2.4 Faktor Faktor yang Perlu Diperhatikan dalam Penyimpanan
Produksi yang berlebih dalam bidang pertanian adalah masalah yang
cukup mengerikan bagi para petani dan pebisnis di bidang pertanian atau
agrobisnis. Hal ini sangat masuk akal karena hasil dari pertanian adalah hasil yang
tidak dapat tahan lama dan sangat cepat mengalami kerusakan, termasuk sayuran
dan buah buahan seperti tomat. Ketika sayur sayuran dan buah buahan
disimpan terlalu lama, maka besar kemungkinan akan terjadi kerusakan sehingga
mutu dari hasil pertanian tersebut akan menurun.
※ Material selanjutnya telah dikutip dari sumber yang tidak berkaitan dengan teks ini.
-- ==== Sys2Proof/Machine/RingCmds.lean ====
section
/-! DEFINITION. Commands of the Yelaval ring: slots, markers, triggers, transfers, and Heartwood's RING_CFG and RING_SEND
(R869 to R896). -/

namespace Sys2Proof.Machine

/-! ### Slots and directions -/

/-- RING_SLOT_RECEIVE: symbols 1 to 87 of a slot (R868). -/
def execRingSlotReceive (dir : Fin 2) (symbols : List Byte) (s : State) : Host.Outcome State Fault Refusal :=
  actOn s fun d => if symbols.length = 87 then d.ringSlot dir symbols else d

/-- RING_DIRECTION_BROKEN. -/
def execRingDirectionBroken (dir : Fin 2) (s : State) : Host.Outcome State Fault Refusal := actOn s fun d => d.ringBroken dir

/-! ### Link delay (R880) -/

/-- RING_LINKDLY of a direction. -/
def Fld.linkDly (k : Fin 2) : Fld := if k = 0 then Fld.ringLinkdlyEIn else Fld.ringLinkdlyWIn

/-- Ingress link delay of a direction: 4.0 ns where never measured. -/
def Device.linkDelay (d : Device) (k : Fin 2) : Nat := if (d.ring.dirs[k]).measured then d.fld (Fld.linkDly k) else 32

/-- A measurement of an input lane ends; with the reverse lane down the last value stays. -/
def Device.echo (d : Device) (k : Fin 2) (flight : Nat) (up : Bool) : Device :=
  if !d.ringOn || !up then d
  else
    let d := (d.setFld (Fld.linkDly k) (min 0xFFFF flight)).modDir k fun x => { x with measured := true }
    if 64 < flight then d.raise 500 [(k.val, 4)] else d

/-- ECHO_MEASURE: `flight` in units of 0.125 ns. -/
def execEchoMeasure (dir : Fin 2) (flight : Nat) (up : Bool) (s : State) : Host.Outcome State Fault Refusal :=
  actOn s fun d => d.echo dir flight up

/-! ### Markers (R870, R871, R877 to R881, R893) -/

/-- The data symbols of a marker before CHK. -/
def markerBytes (src turn due : Nat) : List Byte := leBytes 1 src ++ leBytes 8 turn ++ leBytes 2 due

/-- Send a sequence on a direction: its K-code, its data symbols and CHK. -/
def Device.sendSequence (d : Device) (k : Fin 2) (code : Nat) (bs : List Byte) : Device :=
  d.emit (.ringSend k (code :: bs.map (·.toNat) ++ [chk8 bs]))

/-- The master announces its next tick on both directions (R878). -/
def Device.markerEmit (d : Device) (due : Nat) : Device :=
  if !d.ringOn || !d.flag Fld.ringStatusMaster || !d.flag Fld.turnCtlRun then d
  else
    let b := markerBytes d.ringAddr ((d.turnCount + 1) % 2 ^ 64) due
    let d := { d with ring := { d.ring with announced := some (80 * d.now + due) } }
    (d.sendSequence 0 kMarker b).sendSequence 1 kMarker b

/-- TICK_MARKER_EMIT. -/
def execTickMarkerEmit (due : BitVec 16) (s : State) : Host.Outcome State Fault Refusal := actOn s fun d => d.markerEmit due.toNat

/-- The device takes its ticks from markers: the ring source governs, the generator runs, and it is not master (R877, R881). -/
def Device.follows (d : Device) : Bool :=
  d.fld Fld.turnStatusSrcCur == 2 && d.flag Fld.turnCtlRun && !d.flag Fld.ringStatusMaster

/-- The REFCLK edge nearest to an instant in units of 0.125 ns; exactly halfway, the earlier one (R881). -/
def nearestEdge (i : Int) : Int := (i + 39) / 80

/-- A follower places the tick that a marker announces: arrival at `phase` after the REFCLK edge `now`, in units of 0.125 ns; one whose
instant has passed comes with the next edge (R893). -/
def Device.placeTick (d : Device) (k : Fin 2) (turn : BitVec 64) (due phase : Nat) : Device :=
  let i : Int := (80 * d.now + phase + due : Nat) - (d.linkDelay k : Nat)
  let d := d.wr Reg.ringTickOfs (((i - 80 * nearestEdge i) % 65536).toNat)
  let d := d.setFlag Fld.ringStatusTickFollow true
  let late := i < 80 * (d.now : Int)
  let d := { d with turn := { d.turn with ringTurn := some turn, ringEdge := if late then d.now + 1 else (nearestEdge i).toNat } }
  if late then d.raise 499 [(1, 4)] else d

/-- A marker arrives. It is dropped where CHK fails or SRC is this device, else forwarded with DUE reduced; the first copy for a turn
acts. -/
def Device.markerReceive (d : Device) (k : Fin 2) (src : Nat) (turn : BitVec 64) (due chk phase held : Nat) : Device :=
  if !d.ringOn then d
  else if chk8 (markerBytes src turn.toNat due) ≠ chk then d.incFld Fld.ringErrCrc
  else if src = d.ringAddr then d
  else
    let out : Int := (due : Int) - (d.linkDelay k : Nat) - held
    let d := d.sendSequence k kMarker (markerBytes src turn.toNat (out % 65536).toNat)
    if d.ring.marker = some turn then d
    else
      let d := { d with ring := { d.ring with marker := some turn } }
      if d.follows then d.placeTick k turn due phase else d

/-- TICK_MARKER_RECEIVE. -/
def execTickMarkerReceive (dir : Fin 2) (src : Fin 16) (turn : BitVec 64) (due : BitVec 16) (chk : BitVec 8) (phase : Fin 80)
    (held : Nat) (s : State) : Host.Outcome State Fault Refusal :=
  actOn s fun d => d.markerReceive dir src.val turn due.toNat chk.toNat phase.val held

/-- The instant of a turn passes without a marker: no tick, RING_ERR.MISS and event 499 (R881). -/
def Device.markerMissed (d : Device) : Device :=
  if !d.ringOn || !d.follows || d.turn.ringTurn.isSome then d
  else ((d.setFlag Fld.ringStatusTickFollow false).incFld Fld.ringErrMiss).raise 499 [(0, 4)]

/-- MARKER_MISSED. -/
def execMarkerMissed (s : State) : Host.Outcome State Fault Refusal := actOn s Device.markerMissed

/-! ### Triggers (R799, R802, R806, R871, R882) -/

/-- The data symbols of a trigger sequence before CHK. -/
def triggerBytes (src seq : Nat) (aligned : Bool) (tick : Nat) : List Byte :=
  leBytes 1 src ++ leBytes 1 seq ++ leBytes 1 (natOf aligned) ++ leBytes 8 tick

/-- A ring trigger reaches the Scribe engine: ALIGNED latches at the tick it names, or at the next one where that has passed or ADOPT
is 0. -/
def Device.ringScribe (d : Device) (aligned : Bool) (tick : Nat) : Device :=
  if !d.flag Fld.scribeCtlRingInEn then d
  else if !aligned then d.trigger 3 d.now false none
  else if !d.flag Fld.turnCtlAdopt then d.trigger 3 d.now true none
  else if d.turnCount < tick then d.trigger 3 d.now true (some tick)
  else ((d.trigger 3 d.now true none).setFlag Fld.scribeStatusLate true).raise 509 [(1, 4)]

/-- A trigger sequence arrives: dropped, forwarded, and acted on once (R871). -/
def Device.triggerReceive (d : Device) (k : Fin 2) (src seq : Nat) (aligned : Bool) (tick chk : Nat) : Device :=
  let b := triggerBytes src seq aligned tick
  if !d.ringOn then d
  else if chk8 b ≠ chk then d.incFld Fld.ringErrCrc
  else if src = d.ringAddr then d
  else
    let d := d.sendSequence k kTrigger b
    if (src, seq) ∈ d.ring.seen then d
    else
      let d := { d with ring := { d.ring with seen := ((src, seq) :: d.ring.seen).take 128 } }
      d.ringScribe aligned tick

/-- RING_TRIGGER. -/
def execRingTrigger (dir : Fin 2) (src : Fin 16) (seq : BitVec 8) (aligned : Bool) (tick : BitVec 64) (chk : BitVec 8) (s : State) :
    Host.Outcome State Fault Refusal :=
  actOn s fun d => d.triggerReceive dir src.val seq.toNat aligned tick.toNat chk.toNat

/-! ### Receiving transfers (R885) -/

/-- The oldest body of kind `kind` that was delivered, taken off the list. -/
def Device.takeBody (d : Device) (kind : Nat) : Option (List Byte) × Device :=
  let hit := fun (b : List Byte) => leAt b 0 1 == kind
  match d.ring.inbox.find? hit with
  | some b => (some (b.drop 1), { d with ring := { d.ring with inbox := d.ring.inbox.eraseP hit } })
  | none => (none, d)

/-- The transfer being received from a sender under an XFER_ID. -/
def Device.rxOf (d : Device) (src xfer : Nat) : Option RingRx := d.ring.rxs.find? fun r => r.src == src && r.xfer == xfer

/-- Store a transfer being received. -/
def Device.setRx (d : Device) (r : RingRx) : Device :=
  { d with ring := { d.ring with rxs := (d.ring.rxs.filter fun x => !(x.src == r.src && x.xfer == r.xfer)) ++ [r] } }

/-- An accepted fragment enters the receive queue; the 16th since the last ack is acknowledged. -/
def Device.rxAccept (d : Device) (r : RingRx) (body : List Byte) : Device :=
  let d := d.setBytes (rxqEntry (d.ring.rxHead + d.rxqDepth)) (bodyEntry body)
  let d := d.setRxq (d.rxqDepth + 1)
  let r := { r with next := r.next + 1, since := r.since + 1 }
  if r.since < 16 then d.setRx r else (d.setRx { r with since := 0 }).ringAck r.src 0 r.xfer r.next []

/-- A data slot is served: fragment 0 is judged, later ones are accepted in order only. -/
def Device.fragment (d : Device) (body : List Byte) : Device :=
  let src := leAt body 0 1 / 16
  let xfer := leAt body 2 2
  let frag := leAt body 4 4
  let r := (d.rxOf src xfer).getD ⟨src, xfer, leAt body 8 4, leAt body 12 4, 0, 0⟩
  let lim := d.fld Fld.ringRxLenLen
  if frag < r.next then d
  else if r.next < frag then d.ringAck src 0 xfer r.next []
  else if frag = 0 ∧ (!d.fldBit Fld.ringRxSrcmaskMask src ∨ lim < r.len ∨ lim < r.remote + r.len) then d.ringAck src 1 xfer 0 [0xB4]
  else if 1024 ≤ d.rxqDepth then d
  else d.rxAccept r body

/-- FRAGMENT_RECEIVE. -/
def execFragmentReceive (s : State) : Host.Outcome State Fault Refusal :=
  actOn s fun d => if !d.ringOn then d else
    match d.takeBody 1 with
    | (some b, d) => d.fragment b
    | (none, d) => d

/-- RING_RXQ_POP: firmware has copied the head's data to RING_RX_BASE + REMOTE_OFFSET in Bench memory, and pops it. -/
def Device.rxqPop (d : Device) : Device :=
  if d.rxqDepth = 0 then d.setFlag Fld.ringRxqStatusUnderflow true
  else
    let e := d.bytes (rxqEntry d.ring.rxHead) 128
    let frag := leAt e 4 4
    let d := match d.rxOf (leAt e 0 1 / 16) (leAt e 2 2) with
      | some r =>
        if frag = 0 ∨ !d.fwRuns then d
        else
          let at_ := 64 * d.fld Fld.ringRxBaseBase + r.remote + 64 * (frag - 1)
          (d.fwWrite (benchBase + at_) (((e.drop 16).take 64).take (r.len - 64 * (frag - 1)))).2
      | none => d
    let d := d.setRxq (d.rxqDepth - 1)
    { d with ring := { d.ring with rxHead := (d.ring.rxHead + 1) % 1024 } }

/-- RING_RXQ_POP. -/
def execRingRxqPop (s : State) : Host.Outcome State Fault Refusal := actOn s Device.rxqPop

/-- A push of the transmit queue counts an entry written in T7 (R217). -/
def Device.txqPush (d : Device) : Device :=
  if 1024 ≤ d.txqDepth then d.setFlag Fld.ringTxqStatusOverflow true else d.setTxq (d.txqDepth + 1)

/-- RING_TXQ_PUSH. -/
def execRingTxqPush (s : State) : Host.Outcome State Fault Refusal := actOn s Device.txqPush

/-- A write of RING_RX_DONE: the final ack with the turn counter, and event 501. -/
def Device.rxDone (d : Device) (v : Nat) : Device :=
  let src := bitsOf v 16 4
  let xfer := bitsOf v 0 16
  match d.rxOf src xfer with
  | some r =>
    let d := { d with ring := { d.ring with rxs := d.ring.rxs.filter fun x => !(x.src == src && x.xfer == xfer) } }
    (d.ringAck src 2 xfer r.next (leBytes 4 (d.rd Reg.turnCountLo))).raise 501 [(xfer, 16)]
  | none => d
Mutu yang menurun akan
membuat jatuhnya harga sehingga kerugian dapat terjadi. Oleh sebab itu, dengan
adanya kemajuan teknologi, bidang pascapanen menjadi lebih diperhatikan dan
saat ini mampu mengatasi beberapa masalah yang diperhatikan pada saat
penyimpanan (Cahyono, 2008).
Cahyono (2008) melanjutkan bahwa teknik penyimpanan yang dilakukan
untuk mempertahankan mutu dan kesegaran dari buah tomat dalam jangka waktu
lama pada prinsipnya adalah meminimalisir adanya respirasi. Respirasi yang
dimaksud adalah pernapasan yang dilakukan oleh buah klimaterik.